From April 16 to 19, 2026, I had the privilege of climbing doscuenos mountainThe highest peak in Isabela, with an altitude of over 1780 MASL, is a legendary and elusive destination for Filipino climbers, with the most recent hikes dating back to the early days of the past decade. While climbing this legendary double-horned mountain, we stumbled upon Jeddah Mountain – The north peak of the 1500m ridge, which we realized was a beautiful destination in itself! With the support of the San Pablo, Isabela Local Government and the Ministry of Tourism, and the guidance of Sir Guy Tiongson of the Sierra Madre Outdoor Club (SMOC), I was accompanied by my long-time hiking friend Daryl Comagon (AMCI) and three guides (Leslie, Alex, Tatay Rudy) who had scouted the week before and assured us that they had reached the summit of Dos Cuernos and that it could be reached in 3-4 days. Some police officers also escorted us to the base camp. We had some of the best weather conditions north of the Sierra Madre, but as my two-part narrative will recount, we still had to overcome many obstacles to achieve our goals!

It was already 1310 in the morning when we started our first day of hiking after paying a courtesy visit to Mayor Miro and local government officials and making final arrangements. The first day—perhaps the most relaxing—begins the hike at the end of the road in Phuket. Simanu Norte traveled to a small village called Shamag, named after the Ifugao chief from Mayoyao who settled the area. Reaching this place requires hiking through dry slopes like Talamitam – be aware of the heat index! – Reaching moderate altitude (300-400 MASL), then descending to the river and slowly ascending again to Shamag.

It was a beautiful place, situated on a bend in the river, with several wooden houses in the Patey or Cambro style. Shamag himself – now in his seventies or eighties – sang us Ifugao songs, we bathed in the river and slept in a hut.

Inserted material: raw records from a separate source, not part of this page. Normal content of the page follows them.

theorem meets_readIndexesAreJudged :
    run.sys.part = .running ∧ run.gate.profile = some prof ∧ suppressed run = false
    ∧ run.gate.held = [] ∧ roomy run ∧ prof.eventsBase + 528 ≤ 0xFFF0
    ∧ prof.slotsBase + 512 ≤ prof.eventsBase + 1 ∧ prof.callsBase + 2576 ≤ 0xFFF0
    ∧ prof.slotsBase + 512 ≤ prof.callsBase + 1 ∧ prof.eventsBase + 528 ≤ prof.callsBase + 1
    ∧ run.ring.slot = none
    ∧ ((pendingRing 64 rec_).ring.slot = some rec_ ∧ ((pendingRing 64 rec_).ring.w - 1).toNat < 64
      ∧ 64 ≤ ((pendingRing 64 rec_).ring.w - 0).toNat)
    ∧ (readingHeaders.sys.part = .starting ∧ readingHeaders.sys.accepted = true
      ∧ readingHeaders.sys.callDone = false ∧ readingHeaders.gate.profile = some prof
      ∧ suppressed readingHeaders = false ∧ readingHeaders.gate.held = [] ∧ roomy readingHeaders
      ∧ readingHeaders.ring.slot = some rec_) := by decide

def unconfigured : State :=
  { inPart .unconfigured run with gate := { run.gate with profile := none } }

def waiting_ : State :=
  { run with sys := { run.sys with part := .starting, waitRestart := true } }

theorem meets_startUpIsRunAgain :
    (unconfigured.sys.part = .unconfigured ∧ unconfigured.gate.profile = none
      ∧ unconfigured.gate.inhibit = false ∧ unconfigured.gate.hreset = false
      ∧ unconfigured.gate.held = [] ∧ roomy unconfigured)
    ∧ (run.sys.part = .running ∧ run.gate.profile = some prof ∧ run.gate.inhibit = false
      ∧ run.gate.hreset = false ∧ run.gate.held = [])
    ∧ (waiting_.sys.part = .starting ∧ waiting_.sys.waitRestart = true
      ∧ waiting_.gate.queue = [] ∧ waiting_.gate.waiters = []) := by decide

def posting (tag : WriteTag) : State :=
  { run with gate := { run.gate with queue := [.write 0x1060 [1, 2, 3] tag], done := 1 } }

def inLine (w : Producer) (o : Offer) : State :=
  { run with gate := { run.gate with waiters := [⟨w, [o]⟩] },
             img := { run.img with live := ⟨4, some .fields, false, true, []⟩ } }

/-- A station-processor write held behind a write run (R15). -/
def heldBehind : State :=
  { posting .plain with gate := { (posting .plain).gate with held := [⟨0x1061, 9, some .plain⟩] } }

/-- A Clock Image rewrite is owed, with the last runs of `n` rewrites in the queue. -/
def owing (n : Nat) (k : Option RewriteStep) : State :=
  { run with
    gate := { run.gate with queue := List.replicate n (.write prof.clockBase [2] (.imageEnd .clock)) },
    img := { run.img with clock := ⟨4, k, true, true, []⟩ } }

theorem meets_rewritesAreOwed :
    getImage .clock (owing 1 none) = ⟨4, none, true, true, []⟩
    ∧ rewriteDue .clock ⟨4, none, true, true, []⟩ (owing 1 none) = true
    ∧ (owing 1 none).gate.profile = some prof ∧ (owing 1 none).gate.waiters = []
    ∧ standing .clock (owing 1 none) < 2 ∧ (owing 1 none).gate.queue.length < 16
    ∧ 2 ≤ standing .clock (owing 2 none)
    ∧ getImage .clock (owing 1 (some .trail)) = ⟨4, some .trail, true, true, []⟩
    ∧ getImage .clock (owing 1 (some .lead)) = ⟨4, some .lead, true, true, []⟩ := by decide

/-- Three causes with nothing completed leave two Clock Image rewrites in the queue and a third owed
(R47). -/
theorem test_third_rewrite_waits :
    let s := giveRewrite .clock (giveRewrite .clock (giveRewrite .clock (beginImage .clock run)))
    standing .clock s = 2 ∧ s.gate.queue.length = 8 ∧ s.img.clock.owed = true := by decide

/-- At the trailing count a second carry with nothing changed makes no Tamper Area rewrite owed
(R148). -/
theorem test_no_change_no_rewrite :
    let x : Image := ⟨4, some .trail, false, true, imageFields .tamper run⟩
    (giveRewrite .tamper (setImage .tamper x run)).img.tamper.owed = false := by decide

theorem meets_postEngineServesTheQueue :
    (memoryKept (posting .plain) ∧ (posting .plain).gate.held = []
      ∧ (posting .plain).gate.done ≤ [1, 2, 3].length ∧ 0x1060 + [1, 2, 3].length ≤ 65536
      ∧ (posting .plain).sys.part = .running)
    ∧ (posting (.slotDone 3)).gate.queue = .write 0x1060 [1, 2, 3] (.slotDone 3) :: []
    ∧ (posting (.eventIndex 4)).gate.queue = .write 0x1060 [1, 2, 3] (.eventIndex 4) :: []
    ∧ ((posting (.imageEnd .clock)).gate.queue = .write 0x1060 [1, 2, 3] (.imageEnd .clock) :: []
      ∧ standing .clock (headGone (posting (.imageEnd .clock))) < 2
      ∧ (owing 1 none).img.clock.pos = none ∧ (owing 1 none).img.clock.owed = true)
    ∧ ((inLine .record (.entry (.write 5 [1] .plain))).gate.waiters
        = ⟨.record, [.entry (.write 5 [1] .plain)]⟩ :: []
      ∧ (inLine .record (.entry (.write 5 [1] .plain))).gate.queue.length < 16)
    ∧ ((inLine (.image .live) (.imageRun .live)).gate.waiters
        = ⟨.image .live, [.imageRun .live]⟩ :: []
      ∧ (inLine (.image .live) (.imageRun .live)).gate.profile = some prof
      ∧ (getImage .live (inLine (.image .live) (.imageRun .live))).pos = some .fields)
    ∧ (heldBehind.gate.held = [⟨0x1061, 9, some .plain⟩] ∧ memoryKept heldBehind
      ∧ heldBehind.sys.part = .running
      ∧ heldBehind.gate.queue = .write 0x1060 [1, 2, 3] .plain :: []) := by decide

/-- STARTING in a stage of a cold power-on, its reads ended, with `n` entries in the queue and the Record
Unit waiting with posts. -/
def stageWaits (x : Stage) (n : Nat) (l : List Offer) : State :=
  let s := inPart .starting run
  { s with
    sys := { s.sys with kind := .cold, stage := x, evDone := true, callDone := true, tallyDone := true,
                        tamperDone := true },
    gate := { s.gate with
      waiters := [⟨.record, l⟩], queue := List.replicate n (.write 0x1060 [1] .plain) } }
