-- ==== Sys2Proof/Proofs/TimeBands.lean ====
section
/-! The match of a band entry (R48) and the choice of the current band (R49). -/
namespace Sys2Proof.Proofs
open Sys2Proof.Machine

/-- The three shapes of a span (R48 item 3), as two conditions: a span whose start equals its end
meets the premise of neither and so holds every minute. -/
theorem inSpan_iff (e : BandEntry) (m : Nat) :
    inSpan e m = true ↔
      (e.start < e.stop → e.start ≤ m ∧ m < e.stop)
        ∧ (e.stop < e.start → e.start ≤ m ∨ m < e.stop) := by
  rcases Nat.lt_trichotomy e.start e.stop with hlt | heq | hgt
  · simp only [inSpan, hlt, Nat.lt_asymm hlt, if_true, decide_eq_true_eq, forall_const,
      false_implies, and_true]
  · simp only [inSpan, heq, Nat.lt_irrefl, if_false, if_true, false_implies, and_true]
  · simp only [inSpan, hgt, Nat.lt_asymm hgt, Nat.ne_of_gt hgt, if_false, decide_eq_true_eq,
      forall_const, false_implies, true_and]

theorem bandMatches_iff (e : BandEntry) (c : Calendar) :
    bandMatches e c = true ↔
      e.days.getLsbD c.weekday = true ∧ (e.day = 0 ∨ e.day = c.time.day)
        ∧ (e.month = 0 ∨ e.month = c.time.month)
        ∧ inSpan e (c.time.hour * 60 + c.time.minute) = true := by
  simp only [bandMatches, Bool.and_eq_true, Bool.or_eq_true, beq_iff_eq, and_assoc]

@[simp] theorem chooseBand_none (c : Calendar) : chooseBand none c = 0 := rfl

theorem chooseBand_of_invalid (bank : Bank) (t : Tables) {c : Calendar} (hc : c.valid = false) :
    chooseBand (some (bank, t)) c = 0 := by
  simp only [chooseBand, hc, Bool.false_eq_true, if_false]

/-- With a valid calendar the current band is read off the search for the first match. -/
theorem chooseBand_of_valid (bank : Bank) (t : Tables) {c : Calendar} (hc : c.valid = true) :
    chooseBand (some (bank, t)) c = ((t.bands.find? (bandMatches · c)).map (·.band)).getD 0 := by
  simp only [chooseBand, hc, if_true]
  cases t.bands.find? (bandMatches · c) <;> rfl

theorem find?_bandMatches_eq_none {bands : List BandEntry} {c : Calendar}
    (h : ∀ e ∈ bands, bandMatches e c = false) : bands.find? (bandMatches · c) = none :=
  List.find?_eq_none.mpr fun e he => Bool.eq_false_iff.mp (h e he)

theorem chooseBand_of_no_match (bank : Bank) (t : Tables) (c : Calendar)
    (h : ∀ e ∈ t.bands, bandMatches e c = false) : chooseBand (some (bank, t)) c = 0 := by
  cases hc : c.valid with
  | false => exact chooseBand_of_invalid bank t hc
  | true => rw [chooseBand_of_valid bank t hc, find?_bandMatches_eq_none h]; rfl

theorem chooseBand_of_first_match (bank : Bank) {t : Tables} {c : Calendar}
    {l l' : List BandEntry} {e : BandEntry} (hc : c.valid = true) (hbands : t.bands = l ++ e :: l')
    (hl : ∀ f ∈ l, bandMatches f c = false) (he : bandMatches e c = true) :
    chooseBand (some (bank, t)) c = e.band := by
  have hfind : t.bands.find? (bandMatches · c) = some e := by
    rw [hbands, List.find?_append, find?_bandMatches_eq_none hl, Option.none_or]
    exact List.find?_cons_of_pos he
  rw [chooseBand_of_valid bank t hc, hfind]; rfl

/-- Settles O12: the match condition by the shape of the span, the choice by the search for the
first match. -/
theorem bandOfTheFirstMatch : Obligations.BandOfTheFirstMatch := by
  refine ⟨fun e c => ?_, chooseBand_none, fun bank t _ hc => chooseBand_of_invalid bank t hc,
    chooseBand_of_no_match, fun bank _ _ _ _ _ hc hbands hl he =>
      chooseBand_of_first_match bank hc hbands hl he⟩
  rw [bandMatches_iff, inSpan_iff]

end Sys2Proof.Proofs
end

/-! SERVICE (R94): how an order handed to its owner ends a step, how the mode stands at a step's end, and
what the closure's bit of the Live Image gives back. -/
namespace Sys2Proof.Proofs
open Sys2Proof.Machine Sys2Proof.Safety Sys2Proof.Laws

/-! ### An order carried out and answered (R22, R23) -/

/-- An order with every condition met is its owner's, and its step ends with the judgments (R22). -/
theorem carryOut_owner {code : Nat} {conds : State → List (Nat × Bool)}
    {owner : Fin 16 → List Byte → State → State} {n : Fin 16} {d : List Byte} {s : State}
    (h : orderAt code n d s) (hc : firstUnmet (conds s) = none) :
    carryOut code conds owner s = finish (waiting (owner n d s)) (owner n d s) := by
  obtain ⟨-, hbusy, hdata, hcode⟩ := h
  simp only [carryOut, hbusy, hdata, hcode, hc, if_true]

/-- An order's command leads to what the judgments at its step's end make of the owner's work. -/
theorem leadsWith_owner {c : Instr} {code : Nat} {conds : State → List (Nat × Bool)}
    {owner : Fin 16 → List Byte → State → State} {n : Fin 16} {d : List Byte} {s t v : State}
    {P : State → Prop} (he : exec c s = .next (carryOut code conds owner s))
    (h : orderAt code n d s) (hc : firstUnmet (conds s) = none) (ht : owner n d s = t)
    (hP : ∀ k, steady (finish k t) = steady v ∧ P (finish k t)) : leadsWith c s v P :=
  ⟨finish (waiting t) t, by rw [he, carryOut_owner h hc, ht], hP _⟩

The next day we thought we had reached the summit after a long day. The guides had done a reconnaissance the week before, and based on their information and our own navigational calculations, a long “day hike” with an alpine-style climb from Shamaga was possible. However, people soon discovered that As we guessed, the tour guide arrived not at Mount Doscuenos, but at a place called Mount Gueda, which was not possible on a three-day trip.

We realized this as we negotiated our hike from Shamag (starting at 0500H) to the guided campsite: This hike consists of climbing an open slope called “Santiago” (named after the immigrants from Santiago and Isabela who settled there) into the forest, then descending sharply through dense scrub to reach the hunter's trail that leads from Pena Blanca in Cagayan deep into the mountains. we saw a lot silo (a hunter’s trap) and a poor civet trapped in it; we encountered numerous vine thorns and managed to climb 1000 meters of altitude before reaching the place where the guide had camped – a hunter’s tent with a makeshift “stretcher” made of rice sacks.

At that point – around 1000 hours – the guide told us that we could reach the “top” in an hour, but we knew – with further confirmation from Daryl's drone – that we were still far away, so we decided stay where you are Leslie's Campground (a hunter’s camp we named after a guide), an hour away from Mount Gueda, attempted the summit of Mount Doscuenos the next day – albeit with limited supplies. In the afternoon, we decided to climb Mount Jeddah, also to understand how far Mount Doscuenos is and what the road conditions are like through Jeddah. An hour later we reached the top of the mountain: not the top of our dreams, but a beautiful and worthwhile hike and itself! Dead trees are reminiscent of Mount Calatungan, a panoramic view of the towns of North Isabela and Cagayan South; a partial view of the corner of Mount Doscuenos is also visible.

As we headed back to Leslie's campsite, we were filled with a mixture of fear and excitement at what lay beyond. Hiking details to be continued #864.